(Data excerpts Opens)
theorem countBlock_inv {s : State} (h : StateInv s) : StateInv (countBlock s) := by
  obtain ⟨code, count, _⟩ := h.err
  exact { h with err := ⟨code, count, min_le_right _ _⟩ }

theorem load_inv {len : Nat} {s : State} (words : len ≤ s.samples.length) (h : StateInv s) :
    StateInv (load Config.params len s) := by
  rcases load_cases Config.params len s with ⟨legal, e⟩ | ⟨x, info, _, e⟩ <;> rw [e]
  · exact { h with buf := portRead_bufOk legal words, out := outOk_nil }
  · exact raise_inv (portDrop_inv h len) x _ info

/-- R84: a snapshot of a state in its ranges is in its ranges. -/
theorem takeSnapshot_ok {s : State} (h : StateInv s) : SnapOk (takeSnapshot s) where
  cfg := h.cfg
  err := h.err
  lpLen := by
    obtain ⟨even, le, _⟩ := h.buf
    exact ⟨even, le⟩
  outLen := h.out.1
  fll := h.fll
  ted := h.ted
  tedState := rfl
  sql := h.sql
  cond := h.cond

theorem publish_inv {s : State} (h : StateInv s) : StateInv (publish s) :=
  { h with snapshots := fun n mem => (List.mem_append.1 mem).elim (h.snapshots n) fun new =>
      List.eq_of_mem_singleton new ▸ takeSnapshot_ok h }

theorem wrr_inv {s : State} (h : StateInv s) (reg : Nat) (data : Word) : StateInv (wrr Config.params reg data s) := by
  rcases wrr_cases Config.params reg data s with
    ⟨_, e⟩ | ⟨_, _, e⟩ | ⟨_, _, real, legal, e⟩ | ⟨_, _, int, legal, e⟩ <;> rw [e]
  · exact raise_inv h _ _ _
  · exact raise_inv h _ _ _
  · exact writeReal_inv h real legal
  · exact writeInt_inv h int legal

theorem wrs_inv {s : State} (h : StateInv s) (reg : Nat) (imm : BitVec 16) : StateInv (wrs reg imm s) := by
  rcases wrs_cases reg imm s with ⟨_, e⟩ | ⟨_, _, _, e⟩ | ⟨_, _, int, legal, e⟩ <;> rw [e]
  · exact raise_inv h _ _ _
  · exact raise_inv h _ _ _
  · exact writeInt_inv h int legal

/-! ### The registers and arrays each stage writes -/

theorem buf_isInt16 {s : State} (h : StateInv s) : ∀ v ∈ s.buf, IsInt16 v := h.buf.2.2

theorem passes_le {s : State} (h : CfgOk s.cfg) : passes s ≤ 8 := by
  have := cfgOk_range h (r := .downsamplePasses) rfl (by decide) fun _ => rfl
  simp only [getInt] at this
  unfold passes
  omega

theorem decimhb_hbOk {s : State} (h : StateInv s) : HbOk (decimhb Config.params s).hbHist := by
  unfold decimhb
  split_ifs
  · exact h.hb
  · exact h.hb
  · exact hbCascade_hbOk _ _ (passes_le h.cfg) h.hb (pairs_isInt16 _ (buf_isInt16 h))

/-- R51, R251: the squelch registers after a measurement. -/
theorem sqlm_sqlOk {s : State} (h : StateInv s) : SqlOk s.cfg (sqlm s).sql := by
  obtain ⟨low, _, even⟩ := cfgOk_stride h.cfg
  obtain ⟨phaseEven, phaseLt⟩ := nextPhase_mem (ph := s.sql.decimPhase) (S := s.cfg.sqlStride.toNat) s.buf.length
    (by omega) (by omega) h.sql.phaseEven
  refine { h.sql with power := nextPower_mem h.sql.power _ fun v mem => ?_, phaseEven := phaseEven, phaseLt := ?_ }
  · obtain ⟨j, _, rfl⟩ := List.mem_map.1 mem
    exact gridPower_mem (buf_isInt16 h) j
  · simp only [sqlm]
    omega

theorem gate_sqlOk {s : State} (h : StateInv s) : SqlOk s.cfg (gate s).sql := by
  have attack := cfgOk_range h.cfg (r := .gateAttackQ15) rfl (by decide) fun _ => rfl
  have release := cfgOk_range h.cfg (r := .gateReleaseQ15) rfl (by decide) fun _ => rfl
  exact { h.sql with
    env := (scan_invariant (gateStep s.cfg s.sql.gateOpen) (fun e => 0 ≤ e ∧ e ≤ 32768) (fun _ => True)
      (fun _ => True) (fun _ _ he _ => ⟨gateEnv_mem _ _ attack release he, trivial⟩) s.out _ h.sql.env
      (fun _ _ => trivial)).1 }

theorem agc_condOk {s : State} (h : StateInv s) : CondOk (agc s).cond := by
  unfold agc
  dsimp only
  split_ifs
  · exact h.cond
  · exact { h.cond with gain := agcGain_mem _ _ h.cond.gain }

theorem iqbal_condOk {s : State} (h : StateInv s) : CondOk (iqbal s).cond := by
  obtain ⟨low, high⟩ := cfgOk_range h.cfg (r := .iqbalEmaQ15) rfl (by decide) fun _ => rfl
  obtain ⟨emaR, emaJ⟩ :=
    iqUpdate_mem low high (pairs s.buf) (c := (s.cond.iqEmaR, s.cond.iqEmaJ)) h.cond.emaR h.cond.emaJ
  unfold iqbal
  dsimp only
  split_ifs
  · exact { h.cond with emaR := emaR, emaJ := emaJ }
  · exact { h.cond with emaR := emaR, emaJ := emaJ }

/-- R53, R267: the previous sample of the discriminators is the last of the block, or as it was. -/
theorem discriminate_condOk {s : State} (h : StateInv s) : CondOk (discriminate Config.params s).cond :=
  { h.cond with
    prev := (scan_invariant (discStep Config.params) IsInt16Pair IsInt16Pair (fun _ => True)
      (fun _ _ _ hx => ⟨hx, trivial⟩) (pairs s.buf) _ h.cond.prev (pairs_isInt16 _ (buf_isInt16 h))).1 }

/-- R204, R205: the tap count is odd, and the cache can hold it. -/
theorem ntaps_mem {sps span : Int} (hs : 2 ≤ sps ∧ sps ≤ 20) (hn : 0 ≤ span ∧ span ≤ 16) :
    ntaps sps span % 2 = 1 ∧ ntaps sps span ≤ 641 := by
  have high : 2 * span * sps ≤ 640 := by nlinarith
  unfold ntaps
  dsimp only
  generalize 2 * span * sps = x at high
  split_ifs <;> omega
(Data excerpts Closes)
Work to be completed: Line by line, set the records above down again exactly.

Problem solution:
theorem countBlock_inv {s : State} (h : StateInv s) : StateInv (countBlock s) := by
  obtain ⟨code, count, _⟩ := h.err
  exact { h with err := ⟨code, count, min_le_right _ _⟩ }

theorem load_inv {len : Nat} {s : State} (words : len ≤ s.samples.length) (h : StateInv s) :
    StateInv (load Config.params len s) := by
  rcases load_cases Config.params len s with ⟨legal, e⟩ | ⟨x, info, _, e⟩ <;> rw [e]
  · exact { h with buf := portRead_bufOk legal words, out := outOk_nil }
  · exact raise_inv (portDrop_inv h len) x _ info

/-- R84: a snapshot of a state in its ranges is in its ranges. -/
theorem takeSnapshot_ok {s : State} (h : StateInv s) : SnapOk (takeSnapshot s) where
  cfg := h.cfg
  err := h.err
  lpLen := by
    obtain ⟨even, le, _⟩ := h.buf
    exact ⟨even, le⟩
  outLen := h.out.1
  fll := h.fll
  ted := h.ted
  tedState := rfl
  sql := h.sql
  cond := h.cond

theorem publish_inv {s : State} (h : StateInv s) : StateInv (publish s) :=
  { h with snapshots := fun n mem => (List.mem_append.1 mem).elim (h.snapshots n) fun new =>
      List.eq_of_mem_singleton new ▸ takeSnapshot_ok h }

theorem wrr_inv {s : State} (h : StateInv s) (reg : Nat) (data : Word) : StateInv (wrr Config.params reg data s) := by
  rcases wrr_cases Config.params reg data s with
    ⟨_, e⟩ | ⟨_, _, e⟩ | ⟨_, _, real, legal, e⟩ | ⟨_, _, int, legal, e⟩ <;> rw [e]
  · exact raise_inv h _ _ _
  · exact raise_inv h _ _ _
  · exact writeReal_inv h real legal
  · exact writeInt_inv h int legal

theorem wrs_inv {s : State} (h : StateInv s) (reg : Nat) (imm : BitVec 16) : StateInv (wrs reg imm s) := by
  rcases wrs_cases reg imm s with ⟨_, e⟩ | ⟨_, _, _, e⟩ | ⟨_, _, int, legal, e⟩ <;> rw [e]
  · exact raise_inv h _ _ _
  · exact raise_inv h _ _ _
  · exact writeInt_inv h int legal

/-! ### The registers and arrays each stage writes -/

theorem buf_isInt16 {s : State} (h : StateInv s) : ∀ v ∈ s.buf, IsInt16 v := h.buf.2.2

theorem passes_le {s : State} (h : CfgOk s.cfg) : passes s ≤ 8 := by
  have := cfgOk_range h (r := .downsamplePasses) rfl (by decide) fun _ => rfl
  simp only [getInt] at this
  unfold passes
  omega

theorem decimhb_hbOk {s : State} (h : StateInv s) : HbOk (decimhb Config.params s).hbHist := by
  unfold decimhb
  split_ifs
  · exact h.hb
  · exact h.hb
  · exact hbCascade_hbOk _ _ (passes_le h.cfg) h.hb (pairs_isInt16 _ (buf_isInt16 h))

/-- R51, R251: the squelch registers after a measurement. -/
theorem sqlm_sqlOk {s : State} (h : StateInv s) : SqlOk s.cfg (sqlm s).sql := by
  obtain ⟨low, _, even⟩ := cfgOk_stride h.cfg
  obtain ⟨phaseEven, phaseLt⟩ := nextPhase_mem (ph := s.sql.decimPhase) (S := s.cfg.sqlStride.toNat) s.buf.length
    (by omega) (by omega) h.sql.phaseEven
  refine { h.sql with power := nextPower_mem h.sql.power _ fun v mem => ?_, phaseEven := phaseEven, phaseLt := ?_ }
  · obtain ⟨j, _, rfl⟩ := List.mem_map.1 mem
    exact gridPower_mem (buf_isInt16 h) j
  · simp only [sqlm]
    omega

theorem gate_sqlOk {s : State} (h : StateInv s) : SqlOk s.cfg (gate s).sql := by
  have attack := cfgOk_range h.cfg (r := .gateAttackQ15) rfl (by decide) fun _ => rfl
  have release := cfgOk_range h.cfg (r := .gateReleaseQ15) rfl (by decide) fun _ => rfl
  exact { h.sql with
    env := (scan_invariant (gateStep s.cfg s.sql.gateOpen) (fun e => 0 ≤ e ∧ e ≤ 32768) (fun _ => True)
      (fun _ => True) (fun _ _ he _ => ⟨gateEnv_mem _ _ attack release he, trivial⟩) s.out _ h.sql.env
      (fun _ _ => trivial)).1 }

theorem agc_condOk {s : State} (h : StateInv s) : CondOk (agc s).cond := by
  unfold agc
  dsimp only
  split_ifs
  · exact h.cond
  · exact { h.cond with gain := agcGain_mem _ _ h.cond.gain }

theorem iqbal_condOk {s : State} (h : StateInv s) : CondOk (iqbal s).cond := by
  obtain ⟨low, high⟩ := cfgOk_range h.cfg (r := .iqbalEmaQ15) rfl (by decide) fun _ => rfl
  obtain ⟨emaR, emaJ⟩ :=
    iqUpdate_mem low high (pairs s.buf) (c := (s.cond.iqEmaR, s.cond.iqEmaJ)) h.cond.emaR h.cond.emaJ
  unfold iqbal
  dsimp only
  split_ifs
  · exact { h.cond with emaR := emaR, emaJ := emaJ }
  · exact { h.cond with emaR := emaR, emaJ := emaJ }

/-- R53, R267: the previous sample of the discriminators is the last of the block, or as it was. -/
theorem discriminate_condOk {s : State} (h : StateInv s) : CondOk (discriminate Config.params s).cond :=
  { h.cond with
    prev := (scan_invariant (discStep Config.params) IsInt16Pair IsInt16Pair (fun _ => True)
      (fun _ _ _ hx => ⟨hx, trivial⟩) (pairs s.buf) _ h.cond.prev (pairs_isInt16 _ (buf_isInt16 h))).1 }

/-- R204, R205: the tap count is odd, and the cache can hold it. -/
theorem ntaps_mem {sps span : Int} (hs : 2 ≤ sps ∧ sps ≤ 20) (hn : 0 ≤ span ∧ span ≤ 16) :
    ntaps sps span % 2 = 1 ∧ ntaps sps span ≤ 641 := by
  have high : 2 * span * sps ≤ 640 := by nlinarith
  unfold ntaps
  dsimp only
  generalize 2 * span * sps = x at high
  split_ifs <;> omega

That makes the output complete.